(ASSIGNED TASK)
Of the entries below, return exactly those lines that fall between the one containing "(((e.changeBoard i fun" and the one containing "Board.blank n .scanning", the two end lines included.

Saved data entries
..............................

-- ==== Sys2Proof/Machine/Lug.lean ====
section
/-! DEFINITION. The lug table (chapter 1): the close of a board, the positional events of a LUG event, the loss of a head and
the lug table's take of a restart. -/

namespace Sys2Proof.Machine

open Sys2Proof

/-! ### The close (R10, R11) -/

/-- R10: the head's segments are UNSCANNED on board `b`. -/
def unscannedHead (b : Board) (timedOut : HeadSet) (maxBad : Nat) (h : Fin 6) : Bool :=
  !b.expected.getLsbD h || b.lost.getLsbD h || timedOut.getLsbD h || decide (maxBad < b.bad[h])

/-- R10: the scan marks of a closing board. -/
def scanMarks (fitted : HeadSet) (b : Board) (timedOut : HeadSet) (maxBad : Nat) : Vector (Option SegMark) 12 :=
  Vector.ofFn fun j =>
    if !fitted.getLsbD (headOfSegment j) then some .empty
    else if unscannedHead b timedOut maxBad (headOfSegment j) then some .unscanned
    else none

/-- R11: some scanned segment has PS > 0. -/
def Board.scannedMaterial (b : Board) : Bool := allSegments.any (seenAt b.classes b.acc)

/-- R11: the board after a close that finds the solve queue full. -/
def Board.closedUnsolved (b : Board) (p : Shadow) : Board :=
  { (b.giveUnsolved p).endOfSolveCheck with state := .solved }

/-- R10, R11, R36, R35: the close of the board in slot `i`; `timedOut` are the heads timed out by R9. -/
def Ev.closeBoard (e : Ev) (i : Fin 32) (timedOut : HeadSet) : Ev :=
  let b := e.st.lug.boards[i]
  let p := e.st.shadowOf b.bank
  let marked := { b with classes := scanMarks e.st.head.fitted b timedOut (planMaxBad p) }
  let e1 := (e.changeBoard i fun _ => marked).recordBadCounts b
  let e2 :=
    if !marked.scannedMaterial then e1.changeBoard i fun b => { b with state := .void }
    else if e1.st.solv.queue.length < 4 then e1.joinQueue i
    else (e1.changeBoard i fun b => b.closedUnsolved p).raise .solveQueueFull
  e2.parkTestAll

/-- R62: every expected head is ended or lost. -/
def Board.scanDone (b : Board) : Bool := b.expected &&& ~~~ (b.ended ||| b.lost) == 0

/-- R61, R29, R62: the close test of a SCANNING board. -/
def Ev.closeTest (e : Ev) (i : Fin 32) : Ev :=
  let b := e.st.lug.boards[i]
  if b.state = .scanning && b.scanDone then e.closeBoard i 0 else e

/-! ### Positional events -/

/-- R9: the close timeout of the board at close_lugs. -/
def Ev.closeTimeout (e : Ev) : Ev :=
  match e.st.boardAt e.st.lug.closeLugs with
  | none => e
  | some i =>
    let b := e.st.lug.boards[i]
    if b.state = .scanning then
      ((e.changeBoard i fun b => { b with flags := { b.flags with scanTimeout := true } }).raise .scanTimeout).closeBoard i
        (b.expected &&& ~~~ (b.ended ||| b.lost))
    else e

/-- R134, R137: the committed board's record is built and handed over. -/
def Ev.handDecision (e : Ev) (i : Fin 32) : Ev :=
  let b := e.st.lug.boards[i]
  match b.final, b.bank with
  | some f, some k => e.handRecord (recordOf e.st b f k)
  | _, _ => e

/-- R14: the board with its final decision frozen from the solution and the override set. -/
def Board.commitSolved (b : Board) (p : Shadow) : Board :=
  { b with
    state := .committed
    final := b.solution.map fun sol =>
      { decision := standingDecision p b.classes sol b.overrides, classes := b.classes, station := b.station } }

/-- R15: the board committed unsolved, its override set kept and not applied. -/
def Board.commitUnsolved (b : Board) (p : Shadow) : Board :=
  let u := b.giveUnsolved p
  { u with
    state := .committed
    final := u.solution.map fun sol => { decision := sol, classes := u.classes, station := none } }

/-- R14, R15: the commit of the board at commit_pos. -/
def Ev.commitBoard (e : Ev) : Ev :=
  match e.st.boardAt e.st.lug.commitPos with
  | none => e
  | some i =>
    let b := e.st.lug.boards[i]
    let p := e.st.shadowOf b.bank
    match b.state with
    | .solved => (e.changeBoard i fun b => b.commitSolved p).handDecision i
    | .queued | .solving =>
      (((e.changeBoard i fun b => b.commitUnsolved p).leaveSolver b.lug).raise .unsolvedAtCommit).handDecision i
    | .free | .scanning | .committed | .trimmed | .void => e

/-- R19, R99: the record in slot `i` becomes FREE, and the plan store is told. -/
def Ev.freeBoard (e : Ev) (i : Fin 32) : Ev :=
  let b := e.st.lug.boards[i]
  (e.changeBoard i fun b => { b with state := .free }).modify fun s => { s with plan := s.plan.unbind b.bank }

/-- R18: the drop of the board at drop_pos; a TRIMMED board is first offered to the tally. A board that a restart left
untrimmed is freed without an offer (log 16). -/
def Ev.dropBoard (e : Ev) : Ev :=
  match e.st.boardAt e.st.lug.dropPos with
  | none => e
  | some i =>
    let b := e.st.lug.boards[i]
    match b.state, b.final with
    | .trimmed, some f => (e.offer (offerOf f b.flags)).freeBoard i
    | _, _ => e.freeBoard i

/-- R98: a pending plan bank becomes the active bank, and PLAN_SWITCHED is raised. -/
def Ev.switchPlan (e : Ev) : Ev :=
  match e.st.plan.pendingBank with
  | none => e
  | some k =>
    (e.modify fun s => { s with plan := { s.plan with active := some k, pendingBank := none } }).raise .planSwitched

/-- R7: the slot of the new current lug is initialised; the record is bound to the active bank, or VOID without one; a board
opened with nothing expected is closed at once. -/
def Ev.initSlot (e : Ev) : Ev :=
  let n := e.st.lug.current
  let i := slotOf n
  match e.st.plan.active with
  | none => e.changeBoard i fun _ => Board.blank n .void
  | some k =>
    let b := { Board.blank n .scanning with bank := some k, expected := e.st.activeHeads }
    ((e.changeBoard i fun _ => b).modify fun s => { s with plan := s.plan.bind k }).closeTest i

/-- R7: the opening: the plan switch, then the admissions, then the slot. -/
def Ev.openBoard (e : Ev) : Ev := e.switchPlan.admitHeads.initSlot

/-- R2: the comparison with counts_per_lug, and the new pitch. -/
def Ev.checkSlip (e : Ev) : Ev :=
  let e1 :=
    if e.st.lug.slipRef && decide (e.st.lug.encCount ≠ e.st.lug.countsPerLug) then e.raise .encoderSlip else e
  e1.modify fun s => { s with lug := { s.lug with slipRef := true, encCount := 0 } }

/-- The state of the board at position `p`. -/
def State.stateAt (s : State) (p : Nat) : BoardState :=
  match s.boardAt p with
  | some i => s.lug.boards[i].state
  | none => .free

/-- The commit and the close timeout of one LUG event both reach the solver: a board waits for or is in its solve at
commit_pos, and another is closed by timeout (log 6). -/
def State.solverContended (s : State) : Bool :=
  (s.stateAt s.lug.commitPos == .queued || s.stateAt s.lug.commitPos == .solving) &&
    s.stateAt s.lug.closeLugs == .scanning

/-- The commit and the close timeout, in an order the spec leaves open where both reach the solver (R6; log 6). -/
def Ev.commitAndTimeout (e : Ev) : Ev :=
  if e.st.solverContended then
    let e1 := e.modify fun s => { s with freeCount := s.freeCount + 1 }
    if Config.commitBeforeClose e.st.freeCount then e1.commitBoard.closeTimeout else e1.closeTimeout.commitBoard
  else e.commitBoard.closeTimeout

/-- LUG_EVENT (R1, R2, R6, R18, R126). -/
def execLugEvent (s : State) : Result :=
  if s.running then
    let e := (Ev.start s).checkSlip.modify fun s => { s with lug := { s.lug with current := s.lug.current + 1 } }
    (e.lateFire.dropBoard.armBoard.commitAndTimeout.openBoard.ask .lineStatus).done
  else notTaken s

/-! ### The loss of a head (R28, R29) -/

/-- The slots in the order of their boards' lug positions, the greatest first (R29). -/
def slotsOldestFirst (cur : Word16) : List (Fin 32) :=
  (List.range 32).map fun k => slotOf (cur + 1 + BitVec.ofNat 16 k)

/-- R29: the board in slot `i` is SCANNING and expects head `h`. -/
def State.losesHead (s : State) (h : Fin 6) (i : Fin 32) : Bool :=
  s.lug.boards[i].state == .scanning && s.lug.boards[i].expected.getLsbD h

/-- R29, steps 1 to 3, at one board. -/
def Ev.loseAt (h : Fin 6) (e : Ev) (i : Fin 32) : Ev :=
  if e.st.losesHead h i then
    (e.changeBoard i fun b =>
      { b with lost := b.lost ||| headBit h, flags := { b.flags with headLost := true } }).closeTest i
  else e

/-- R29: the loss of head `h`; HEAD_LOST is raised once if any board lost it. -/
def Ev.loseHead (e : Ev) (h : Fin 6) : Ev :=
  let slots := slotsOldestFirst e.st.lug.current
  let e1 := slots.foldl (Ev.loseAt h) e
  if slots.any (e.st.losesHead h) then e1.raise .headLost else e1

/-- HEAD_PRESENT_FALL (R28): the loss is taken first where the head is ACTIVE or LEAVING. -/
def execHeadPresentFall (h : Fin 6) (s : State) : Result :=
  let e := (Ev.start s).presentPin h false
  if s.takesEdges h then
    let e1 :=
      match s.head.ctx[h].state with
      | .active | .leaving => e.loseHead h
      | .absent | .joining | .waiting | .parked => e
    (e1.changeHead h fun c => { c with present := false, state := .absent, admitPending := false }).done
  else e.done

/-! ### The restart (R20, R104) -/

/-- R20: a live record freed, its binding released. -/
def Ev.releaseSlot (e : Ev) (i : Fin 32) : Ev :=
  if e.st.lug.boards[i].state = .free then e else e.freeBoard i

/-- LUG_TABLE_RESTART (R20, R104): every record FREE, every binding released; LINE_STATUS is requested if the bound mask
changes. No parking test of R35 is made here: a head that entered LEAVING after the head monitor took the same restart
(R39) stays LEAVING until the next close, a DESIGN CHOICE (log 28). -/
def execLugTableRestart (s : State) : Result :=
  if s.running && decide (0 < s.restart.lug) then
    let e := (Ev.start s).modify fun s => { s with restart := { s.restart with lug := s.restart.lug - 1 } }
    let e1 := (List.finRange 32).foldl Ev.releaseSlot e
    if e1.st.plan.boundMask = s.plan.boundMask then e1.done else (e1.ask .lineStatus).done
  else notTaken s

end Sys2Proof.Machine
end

..............................

(SOLUTION)
      (((e.changeBoard i fun b => b.commitUnsolved p).leaveSolver b.lug).raise .unsolvedAtCommit).handDecision i
    | .free | .scanning | .committed | .trimmed | .void => e

/-- R19, R99: the record in slot `i` becomes FREE, and the plan store is told. -/
def Ev.freeBoard (e : Ev) (i : Fin 32) : Ev :=
  let b := e.st.lug.boards[i]
  (e.changeBoard i fun b => { b with state := .free }).modify fun s => { s with plan := s.plan.unbind b.bank }

/-- R18: the drop of the board at drop_pos; a TRIMMED board is first offered to the tally. A board that a restart left
untrimmed is freed without an offer (log 16). -/
def Ev.dropBoard (e : Ev) : Ev :=
  match e.st.boardAt e.st.lug.dropPos with
  | none => e
  | some i =>
    let b := e.st.lug.boards[i]
    match b.state, b.final with
    | .trimmed, some f => (e.offer (offerOf f b.flags)).freeBoard i
    | _, _ => e.freeBoard i

/-- R98: a pending plan bank becomes the active bank, and PLAN_SWITCHED is raised. -/
def Ev.switchPlan (e : Ev) : Ev :=
  match e.st.plan.pendingBank with
  | none => e
  | some k =>
    (e.modify fun s => { s with plan := { s.plan with active := some k, pendingBank := none } }).raise .planSwitched

/-- R7: the slot of the new current lug is initialised; the record is bound to the active bank, or VOID without one; a board
opened with nothing expected is closed at once. -/
def Ev.initSlot (e : Ev) : Ev :=
  let n := e.st.lug.current
  let i := slotOf n
  match e.st.plan.active with
  | none => e.changeBoard i fun _ => Board.blank n .void
  | some k =>
    let b := { Board.blank n .scanning with bank := some k, expected := e.st.activeHeads }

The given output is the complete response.